Stored data entries:
/-- Key of a group's snapshot: a block of a selected instance has a snapshot of its own. -/
def groupKey (s : State) (m : Master) (g : Group) : Nat := match Reg.rowAt g.off with
  | some r => regKey g.off (instOf s m r.sel)
  | none => g.off

/-- The first word of a group is read: the snapshot is taken for the master (R471). -/
def groupTake (m : Master) (g : Group) (s : State) : State × Word :=
  let ws := g.words m s
  (snapTake m (groupKey s m g) ws s, ws.head?.getD 0#32)

/-- A later word of a group. -/
def groupLater (m : Master) (g : Group) (off : Nat) (s : State) : Word :=
  match g.later.findIdx? (· == off) with
  | some i => (snapOf s m (groupKey s m g))[i + 1]?.getD 0#32
  | none => 0#32

/-- The value of a register row as a master reads it. -/
def rowRead (m : Master) (r : RegRow) (off : Nat) (s : State) : State × Word :=
  if r.acc == .wo then (s, 0#32)
  else
    match groups.find? (fun g => g.off == off) with
    | some g => groupTake m g s
    | none =>
      match groups.find? (fun g => g.later.contains off) with
      | some g => (s, groupLater m g off s)
      | none =>
        match views.find? (fun v => v.off == off) with
        | some v => (s, v.val m s)
        | none =>
          if Reg.GEODE_PUB ≤ off ∧ off < Reg.GEODE_PUB + 96 then (s, bytesWord s.geode.idPub ((off - Reg.GEODE_PUB) / 4))
          else if Reg.GEODE_ROOT ≤ off ∧ off < Reg.GEODE_ROOT + 48 then (s, bytesWord s.geode.root ((off - Reg.GEODE_ROOT) / 4))
          else (s, reg s (regKey off (instOf s m r.sel)))

/-- A read of the register at an offset of the register space (R5, R481): an offset that names no register reads 0. -/
def regRead (m : Master) (off : Nat) (s : State) : State × Word :=
  match Reg.rowAt off with
  | some r => rowRead m r off s
  | none => (s, 0#32)

/-! ### Writes (R5, R6, R9) -/

/-- A register whose write does something of its own; the instance is the one that the master's select names. -/
structure Action where
  off : Nat
  run : Master → Nat → Word → State → State

/-- Writes of the select and operand registers (R482). -/
def bankActions : List Action := [
  ⟨Reg.PORT_SEL, fun m _ v => selPut m Reg.PORT_SEL (decide (fld v 5 0 < 48)) false fun b => { b with port := fld v 5 0 }⟩,
  ⟨Reg.STREAM_SEL, fun m _ v => setBank m fun b => { b with stream := fld v 9 0 }⟩,
  ⟨Reg.REF_SEL, fun m _ v => setBank m fun b => { b with ref := fld v 1 0 }⟩,
  ⟨Reg.CKOUT_SEL, fun m _ v => selPut m Reg.CKOUT_SEL (decide (fld v 2 0 < 7)) false fun b => { b with ckout := fld v 2 0 }⟩,
  ⟨Reg.PTP_SEL, fun m _ v => selPut m Reg.PTP_SEL true (fld v 31 1 != 0) fun b => { b with ptp := fld v 0 0 }⟩,
  ⟨Reg.DMA_SEL, fun m _ v => selPut m Reg.DMA_SEL true (fld v 31 4 != 0) fun b => { b with dma := fld v 3 0 }⟩,
  ⟨Reg.STRIP_SEL, fun m _ v => selPut m Reg.STRIP_SEL (decide (fld v 10 0 < 1920)) false fun b => { b with strip := fld v 10 0 }⟩,
  ⟨Reg.ASRC_SEL, fun m _ v => setBank m fun b => { b with asrc := fld v 6 0 }⟩,
  ⟨Reg.ERR_LOG_SEL, fun m _ v => setBank m fun b => { b with log := fld v 2 0 }⟩,
  ⟨Reg.ERR_INJ_SLOT, fun m _ v => setBank m fun b => { b with inj := fld v 2 0 }⟩,
  ⟨Reg.XP_SEL, fun m _ v => xpSelWrite m v⟩, ⟨Reg.SINK_SEL, fun m _ v => sinkSelWrite m v⟩,
  ⟨Reg.LAT_SEL, fun m _ v => latSelWrite m v⟩, ⟨Reg.CORE_SEL, fun m _ v => coreSelWrite m v⟩,
  ⟨Reg.CVT_SEC_LO, fun m _ v => setBank m fun b => { b with cvtSecLo := v }⟩,
  ⟨Reg.CVT_SEC_HI, fun m _ v => setBank m fun b => { b with cvtSecHi := v }⟩,
  ⟨Reg.CVT_NS, fun m _ v => selPut m Reg.CVT_NS (decide (v.toNat < 1000000000)) false fun b => { b with cvtNs := v }⟩,
  ⟨Reg.CVT_STROKE_LO, fun m _ v => setBank m fun b => { b with cvtStrLo := v }⟩,
  ⟨Reg.CVT_STROKE_HI, fun m _ v => setBank m fun b => { b with cvtStrHi := v }⟩,
  ⟨Reg.CVT_CTRL, fun m _ v => cvtConvert m v⟩]

/-- Registers of the CALL block: the rings are fixed while EN = 1, CALL_LEAD keeps its range (R66). A ring size outside 4–16 is stored,
and the ring then has 2^size entries (DESIGN CHOICE, log entry 111). -/
def ringWrite (off : Nat) (mask v : Word) (s : State) : State := if bitAt (reg s Reg.CALL_CTRL) 0 then s else setReg off (v &&& mask) s
def callCfgWrite (m : Master) (v : Word) (s : State) : State :=
  let lead := fld v 6 0
  let old := reg s Reg.CALL_CFG
  if 2 ≤ lead ∧ lead ≤ 64 then setReg Reg.CALL_CFG (v &&& 0x17F#32) s
  else progError m Reg.CALL_CFG (setReg Reg.CALL_CFG ((v &&& 0x100#32) ||| (old &&& 0x7F#32)) s)

/-- REF_LIMIT and REF_SLEW: a field out of range makes the write be ignored as a whole (R335). -/
def rangedWrite (m : Master) (off : Nat) (lo1 hi1 lo0 hi0 : Nat) (v : Word) (s : State) : State :=
  let a := fld v 31 16
  let b := fld v 15 0
  if lo1 ≤ a ∧ a ≤ hi1 ∧ lo0 ≤ b ∧ b ≤ hi0 then setReg off v s else progError m off s

/-- RST_FSTART (R455): FSTART_MAX alone is written, and not with 0. -/
def fstartWrite (m : Master) (v : Word) (s : State) : State :=
  if fld v 10 8 = 0 then progError m Reg.RST_FSTART s
  else setReg Reg.RST_FSTART ((v &&& 0x700#32) ||| (reg s Reg.RST_FSTART &&& 7#32)) s

/-- RST_BOOT_GO (R449). -/
def bootGoWrite (v : Word) (s : State) : State := if bitAt v 0 then { s with sys := { s.sys with go := true } } else s
def execRstBootGo (_m : Master) (v : Word) (s : State) : Host.Outcome State Fault Refusal := done (bootGoWrite v s)

/-- A write to ASRC_CFG (R227): EDOM = 3 is logged. -/
def asrcCfgWrite (m : Master) (a : Nat) (v : Word) (s : State) : State :=
  let s := setRegAt Reg.ASRC_CFG a (v &&& 0xF03F00FF#32) s
  if fld v 29 28 = 3 then progError m Reg.ASRC_CFG s else s

/-- A receive stream is enabled (R313). -/
def rxEnabled (s : State) : Bool := s.net.streams.any fun e => decide (e.1 < 512) && e.2.on

/-- A write to CKOUT_CFG (R333, R335): ALIGN = 3 and an OFS past its limit are logged. -/
def ckCfgWrite (m : Master) (i : Nat) (v : Word) (s : State) : State :=
  let s := setRegAt Reg.CKOUT_CFG i v s
  if fld v 29 28 = 3 ∨ ckMax s < (ckOfs v).natAbs then progError m Reg.CKOUT_CFG s else s

/-- A write to a configuration register of a stream entry (R313): while EN reads 1 at the CATCH, only EN changes. -/
def strWrite (m : Master) (r : RegRow) (k : Nat) (v : Word) (s : State) : State :=
  let old := regAt s r.off k
  if !(strAt s k).en then setRegAt r.off k (v &&& r.rw) s
  else
    let keep := if r.off = Reg.STR_CFG then (v &&& 0x80000000#32) ||| (old &&& 0x7FFFFFFF#32) else old
    let s := setRegAt r.off k keep s
    if r.off = Reg.STR_CFG ∧ v &&& r.rw = keep then s else progError m r.off s

/-- FAB_STAT (R423): once bits [2:0] are all clear, the error registers capture again. -/
def fabStatWrite (v : Word) (s : State) : State :=
  let s := setReg Reg.FAB_STAT (reg s Reg.FAB_STAT &&& ~~~(v &&& 15#32)) s
  if reg s Reg.FAB_STAT &&& 7#32 = 0#32 then { s with fab := { s.fab with info := s.fab.info &&& 0x7FFFFFFF#32 } } else s

/-- SYS_BOOT_OK over the fabric: whether the write is in time is open (log entry 3). -/
def bootOkBus (m : Master) (v : Word) (s : State) : State :=
  bootOk m v (if Config.bootOkInTime s.freeCtr then 0 else 10001) { s with freeCtr := s.freeCtr + 1 }

/-- System, power, time, reference and port registers. -/
def sysActions : List Action := [
  ⟨Reg.SYS_BOOT_OK, fun m _ v => bootOkBus m v⟩, ⟨Reg.SYS_IRQ_ACK, fun _ _ v => irqAck (fld v 5 0)⟩,
  ⟨Reg.RST_CTRL, fun m _ v => rstCtrlWrite m v⟩, ⟨Reg.RST_ENG, fun _ _ v => rstEngWrite v none⟩,
  ⟨Reg.RST_WDT_CFG, fun _ _ v => wdtCfgWrite v⟩, ⟨Reg.RST_WDT_KICK, fun _ _ v => wdtKick v⟩,
  ⟨Reg.RST_FSTART, fun m _ v => fstartWrite m v⟩, ⟨Reg.RST_BOOT_GO, fun _ _ v => bootGoWrite v⟩,
  ⟨Reg.PWR_MODE, fun _ _ v => pwrModeWrite v⟩,
  ⟨Reg.TIME_CTRL, fun _ _ v => timeCtrlWrite v⟩, ⟨Reg.PTP_CFG, fun m _ v => ptpCfgWrite m v⟩,
  ⟨Reg.REF_CTRL, fun _ _ v => refCtrlWrite v⟩, ⟨Reg.REF_CFG, fun m i v => refCfgWrite m i v⟩,
  ⟨Reg.REF_LIMIT, fun m _ v => rangedWrite m Reg.REF_LIMIT 1 1000 100 10000 v⟩,
  ⟨Reg.REF_SLEW, fun m _ v => rangedWrite m Reg.REF_SLEW 1 50 1 1000 v⟩,
  ⟨Reg.LO_STAT, fun _ _ v s => loCheck (setReg Reg.LO_STAT (reg s Reg.LO_STAT &&& ~~~(v &&& 1#32)) s)⟩,
  ⟨Reg.CKOUT_CFG, fun m i v => ckCfgWrite m i v⟩, ⟨Reg.ASRC_CFG, fun m a v => asrcCfgWrite m a v⟩,
  ⟨Reg.GRP_GO, fun _ _ v => grpWrite true v⟩, ⟨Reg.GRP_STOP, fun _ _ v => grpWrite false v⟩,
  ⟨Reg.PORT_RST0, fun _ _ v => portRstWrite false v⟩, ⟨Reg.PORT_RST1, fun _ _ v => portRstWrite true v⟩, ⟨Reg.PDM_EN, fun _ _ v => pdmEnWrite v⟩,
  ⟨Reg.NET_CFG0, fun _ _ v => netCfgWrite 0 v none⟩, ⟨Reg.NET_CFG1, fun _ _ v => netCfgWrite 1 v none⟩,
  ⟨Reg.NET_JBASE, fun _ _ v s => if rxEnabled s then s else setReg Reg.NET_JBASE v s⟩, ⟨Reg.NET_HQ_TXDB, fun _ _ v => hqTxdb v⟩]

/-- Call, twin, memory, fabric, DMA, error and host registers. -/
def unitActions : List Action := [
  ⟨Reg.CALL_CTRL, fun m _ v => callEnableWrite m v⟩, ⟨Reg.CALL_CFG, fun m _ v => callCfgWrite m v⟩, ⟨Reg.CALL_DB, fun _ _ v => callDbWrite v⟩,
  ⟨Reg.CALL_RING_BASE, fun _ _ v => ringWrite Reg.CALL_RING_BASE 0x7FFFE0#32 v⟩, ⟨Reg.CALL_RING_SIZE, fun _ _ v => ringWrite Reg.CALL_RING_SIZE 0x1F#32 v⟩,
  ⟨Reg.RCPT_RING_BASE, fun _ _ v => ringWrite Reg.RCPT_RING_BASE 0x7FFFF0#32 v⟩, ⟨Reg.RCPT_RING_SIZE, fun _ _ v => ringWrite Reg.RCPT_RING_SIZE 0x1F#32 v⟩,
  ⟨Reg.TWIN_CTRL, fun _ _ v => twinCtrlWrite v⟩, ⟨Reg.FAB_STAT, fun _ _ v => fabStatWrite v⟩,
  ⟨Reg.DMA_CTRL, fun m _ v => dmaCtrlWrite m v⟩,
  ⟨Reg.DMA_CHAIN_MAX, fun m _ v s => if fld v 15 0 = 0 then progError m Reg.DMA_CHAIN_MAX s else setReg Reg.DMA_CHAIN_MAX (v &&& 0xFFFF#32) s⟩,
  ⟨Reg.ERR_POP, fun _ _ v => errPopWrite v⟩, ⟨Reg.ERR_INJ_TGT, fun m _ v => injTgtWrite m v⟩, ⟨Reg.ERR_INJ_CTRL, fun m _ v => injCtrlWrite m v⟩,
  ⟨Reg.TEST_CMD, fun _ _ v => testRequest (fld v 7 0)⟩, ⟨Reg.QSPI_CMD, fun m _ v => qspiCmdWrite m v⟩,
  ⟨Reg.SLATE_CMD, fun m _ v => slateCmdWrite m v⟩, ⟨Reg.GEODE_CMD, fun _ _ v => geodeCmdWrite v⟩, ⟨Reg.GEODE_LCREQ, fun m _ v => lcReqWrite m v⟩]

def actions : List Action := bankActions ++ sysActions ++ unitActions

/-- A collision class register (R375): it is written only while the engine is held. -/
def isClassReg (off : Nat) : Bool :=
  (decide (Reg.MEM_CCLS ≤ off) && decide (off < Reg.MEM_CCLS + 16)) || (decide (Reg.MEM_KCLS ≤ off) && decide (off < Reg.MEM_KCLS + 64))

/-- A write of a plain register by its access code (R5). -/
def plainWrite (m : Master) (r : RegRow) (off : Nat) (v : Word) (s : State) : State :=
  let k := regKey off (instOf s m r.sel)
  match r.acc with
  | .rw => setReg k (v &&& r.rw) s
  | .w1c => setReg k (reg s k &&& ~~~(v &&& r.w1c)) s
  | _ => s

/-- A register row is written. -/
def rowWrite (m : Master) (r : RegRow) (off : Nat) (v : Word) (s : State) : State :=
  match actions.find? (fun a => a.off == off) with
  | some a => a.run m (instOf s m r.sel) v s
  | none =>
    if r.sel = .stream ∧ r.acc = .rw then strWrite m r (bank s m).stream v s
    else if isClassReg off && !engHeld s then progError m off s
    else if Reg.REF_CCMAP ≤ off ∧ off < Reg.REF_CCMAP + 64 then ccmapWrite off v s
    else if Reg.MSIX_TBL ≤ off ∧ off < Reg.MSIX_TBL + 1024 then msixWrite off v s
    else plainWrite m r off v s

/-- A write of the register at an offset (R5, R481): false where the fabric answers it REFUSED. -/
def regWrite (m : Master) (off : Nat) (v : Word) (s : State) : State × Bool :=
  if off = Reg.XP_SHD then xpShdWrite m v s
  else
    match Reg.rowAt off with
    | some r => (rowWrite m r off v s, true)
    | none => (progError m off s, true)

end Sys2Proof.Machine
end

• _Required action_: In the entries above, which lines hold the string "unitActions"? Report all of them.

• _Answer space_:
def unitActions : List Action := [
def actions : List Action := bankActions ++ sysActions ++ unitActions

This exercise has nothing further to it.